The combination of increased MCHC and increased RDW further improves diagnostic performance [144]. If reticulocyte indices are available, a higher-than-average reticulocyte MCHC and a low reticulocyte MCV are also consistent with HS (table 2) [118].

In the appropriate clinical setting, these observations may be sufficient to screen for a diagnosis of HS. (See 'Diagnosis' below.)

In cases that are unclear or if there are questions about the prognosis or if splenectomy is being considered, additional diagnostic confirmation is needed, especially to avoid misdiagnosis of hereditary xerocytosis as HS. The following specialized testing can be pursued. (See 'Confirmatory tests' below.)

Confirmatory tests — A number of tests are available for confirming the diagnosis of HS.

●EMA binding – Eosin-5-maleimide (EMA) binding is a good and widely available test for HS diagnosis; it detects loss mainly of band 3 and Rh-related proteins from the RBC membrane, using EMA, an eosin-based fluorescent dye, that binds to those RBC membrane proteins [145].

The mean fluorescence of EMA-labeled RBCs from individuals with HS is lower than controls, and this reduction in fluorescence can be detected in a flow cytometry-based assay, as illustrated in the figure (figure 3).
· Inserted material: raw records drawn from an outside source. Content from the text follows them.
-- ==== Sys2Proof/WellFormed.lean ====
section
/-! DEFINITION. Well-formedness of a command (30_encoding.md rule R74): the one operand whose field admits more
values than are legal is WRITE's byte count, 0x00 to 0x04 in an 8-bit field. -/

namespace Sys2Proof

/-- The operands are in the ranges rule R74 allows. -/
def Instr.wellFormed : Instr → Bool
  | .init _ => true
  | .reset => true
  | .write n _ => decide (n.toNat ≤ Config.maxWriteBytes)
  | .sum => true
  | .size => true
  | .blocksize => true

end Sys2Proof
end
The reduction in EMA binding is observed in RBCs when HS is due to band 3 deficiency or to deficiencies in other proteins such as ankyrin or spectrin, since the common characteristic in HS is loss of membrane along with band 3 complexes [146]. Two case series of individuals with HS have found the EMA fluorescence in individuals with HS to be approximately two-thirds that of controls [145,147]. Samples can be stored and tested; one of the studies also analyzed the effect of delayed testing and found that samples stored for 24 hours in the darkness gave similar results to those tested immediately [145].

Advantages of EMA binding include its high sensitivity; rapid turnaround time (approximately two hours); and need for only a minimal amount of blood (a few microliters), which is especially advantageous for testing neonates [148-150]. EMA testing can also be used to evaluate for HS-RBCs in a specimen from a patient who has recently received a transfusion [151]. In various studies, the sensitivity and specificity of the test to diagnose HS versus normal RBCs appear to be in the ranges of 93 to 96 and 93 to 99 percent, respectively [148,152-154]. It is important in testing neonatal RBCs to compare the results of EMA binding to control samples from age-matched controls [155].

However, when EMA results for HS are compared with those for other RBC membrane disorders, the specificity of the test declines. EMA binding is also decreased (ie, the test is considered positive) in other hemolytic anemias with loss of membrane associated with band 3 complexes, such as hereditary pyropoikilocytosis, spherocytic elliptocytosis/pyropoikilocytosis, Southeast Asian ovalocytosis (SAO), autoimmune hemolytic anemia, as well as congenital dyserythropoietic anemia (CDA) type II [147,152,156]. False-negative results may be seen in mild cases of HS. (See 'Differential diagnosis' below.)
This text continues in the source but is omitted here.